The final rule also notes that Executive Order 13658 does not apply to contracts for the manufacturing or furnishing of materials, supplies, articles, or equipment to the Federal Government.
California Case Law Update
Both the Industrial Welfare Commission’s and the Common Law Definition of “Employee” Can Apply When Determining Whether to Certify a Class of Employees Claiming They Were Misclassified
Prior to 2004, the employer classified its drivers as employees. In 2004, the employer converted the drivers to independent contractors, despite none of the drivers’ job duties changing. In 2005, an employee filed a class action lawsuit, seeking to represent approximately 1,800 drivers engaged by the employer as independent contractors. When its second motion to decertify was denied, the employer appealed, arguing that the superior court had improperly adopted the definition of “employee” found in the Industrial Welfare Commission wage orders (the Martinez test) to ascertain the status of class members, and failed to use the common law test (the Borello test) for distinguishing between employees and independent contractors.

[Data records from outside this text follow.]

-- ==== Sys2Proof/Tests/Slice0.lean ====
section
/-! SUPPORT. Tests: small theorems about one step or one operation. Expected values are the spec's own, from the vectors of
`95_test_vectors.md` (L1, L2) and the rules named at each test; none is the model's own answer pasted back. -/

open Sys2Proof.Machine Sys2Proof.Claims

namespace Sys2Proof.Tests

/-! ### Helpers -/

/-- The next state of an outcome, if it is one. -/
def next? : Host.Outcome State Fault Refusal → Option State
  | .next s => some s
  | _ => none

/-- What an instruction leaves of one field. -/
def after {α : Type} (i : Instr) (s : State) (f : State → α) : Option α := (next? (exec i s)).map f

/-- The parameters of R10. -/
abbrev dp : Params := Params.default
/-- The reset state. -/
abbrev r0 : State := State.reset

/-- PPM in ReceivingData at the start setup `PPM_RD` of `95_test_vectors.md`, with some channels already counted. -/
def ppmRd (ch : BitVec 4) : State :=
  { r0 with
    ppm := { r0.ppm with state := .rd, lastEdge := 8000, chIndex := ch, alarmArmed := true, alarmAt := 15000 } }

/-- PPM with four published channels of one width, PPM selected as the source (the "PPM source" setup). -/
def ppmSource (width : U16) : State :=
  { r0 with
    ppm := { r0.ppm with
      state := .sd, bank := ⟨[width, width, width, width, 0, 0, 0, 0, 0], .replicate 9 0⟩, sel := true, count := 4,
      newData := true, receiving := true, timeout := 0 }
    agg := ⟨.ppm, 1⟩ }

/-- PCM inside a frame: `k` checked bytes, `n` symbols of the next one with the accumulator `acc`. -/
def pcmRd (k : BitVec 4) (n : BitVec 3) (acc : Byte) (last : BitVec 2) : State :=
  { r0 with
    pcm := { r0.pcm with state := .rd, lastEdge := 4400, byteIndex := k, symInByte := n, acc := acc, lastBits := last } }

/-- PCM with ten published channels, PCM selected as the source. -/
def pcmSource : State :=
  { r0 with
    pcm := { r0.pcm with
      sel := true, count := 10, newData := true, receiving := true, timeout := 0,
      bank := ⟨[0x00, 0xFF, 0x80, 0x55, 0xAA, 0x12, 0x01, 0x7F, 0x00, 0x00], .replicate 10 0⟩ }
    agg := ⟨.pcm, 2⟩ }

/-- The bytes of the frame F_A2 of `95_test_vectors.md`, its CRC behind it. -/
def frameA2 : List Byte :=
  [0xA2, 0x08, 0x00, 0x00, 0x00, 0x0F, 0xFF, 0x0B, 0x6D, 0xF4, 0x00, 0x0C, 0x00, 0x04, 0x00, 0x00, 0x64, 0x08, 0x00,
    0x08, 0x00, 0x08, 0x00, 0x08, 0x00, 0x08, 0x00, 0x08, 0x00, 0x08, 0x00, 0x08, 0x00, 0x37, 0xBB]

/-- A bank that holds some bytes. -/
def srxlBank (bs : List Byte) : List Byte := (bs ++ List.replicate 35 0).take 35

/-- SRXL in a frame of `len` bytes, `k` of them stored, the bytes of F_A2 in the active bank. -/
def srxlRd (k len : BitVec 6) : State :=
  { r0 with
    srxl := { r0.srxl with
      state := .rd, byteIndex := k, expected := len, bank := ⟨srxlBank (frameA2.take 34), .replicate 35 0⟩ } }

/-- SRXL in SyncDetected. -/
def srxlSd : State := { r0 with srxl := { r0.srxl with state := .sd } }

/-- SRXL with the published frame F_A2, SRXL selected as the source. -/
def srxlSource : State :=
  { r0 with
    srxl := { r0.srxl with
      bank := ⟨srxlBank frameA2, .replicate 35 0⟩, sel := true, count := 16, newData := true, receiving := true,
      timeout := 0 }
    agg := ⟨.srxl, 4⟩ }

/-- The default record with one byte replaced. -/
def recordWith (k : Nat) (v : Byte) : List Byte := (encodeRecord (cfgDefaults dp)).set k v

/-! ### WellFormed: an ill-formed term for each check -/

theorem test_cfgWrite_needs_payload : ¬ (Instr.cfgWrite []).WellFormed dp := by decide
theorem test_cfgWrite_payload_is_whole_words : ¬ (Instr.cfgWrite (List.replicate 22 0)).WellFormed dp := by decide
theorem test_cfgLoad_payload_not_too_long : ¬ (Instr.cfgLoad (some (List.replicate 28 0))).WellFormed dp := by decide
theorem test_cfgLoad_without_record_fits : (Instr.cfgLoad none).WellFormed dp := by decide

The IWC defines “employ” as “to engage, suffer, or permit to work.” In Martinez v. Combs (2010) 49 Cal.4th 35, the California Supreme Court concluded that the IWC’s definition of employ has three alternative definitions. It means: (1) to exercise control over the wages, hours or working conditions, or (2) to suffer or permit to work, or (3) to engage, thereby creating a common law employment relationship.” In Borello (pre-Martinez), the Supreme Court held that as a matter of fairness to an employer, liability was premised on the extent to which the employer had the right to control the details of the employee’s service.
Here, according to the employer, if the Borello common law test, rather than the Martinez test was applied, individual issues relevant to that test would make it infeasible to litigate the claims as a class action. The court of appeal concluded that the trial court correctly allowed the plaintiff to rely on the IWC definition (the Martinez test) for purposes of those claims failing within the scope of Wage Order No. 9, but with respect to those claims falling outside the scope of the wage order, the common law definition of employee (the Borello test) would apply. The court then left it to the trial court to reevaluate those claims calling for the common law test in light of the Supreme Court’s recent decision in Ayala v. Antelope Valley Newspaper Inc. (2014) 59 Cal.4th 522, in which the Court decided that courts must wrestle with the “differences in [the defendant’s] right to exercise control” rather than “variations on how that right was exercised.”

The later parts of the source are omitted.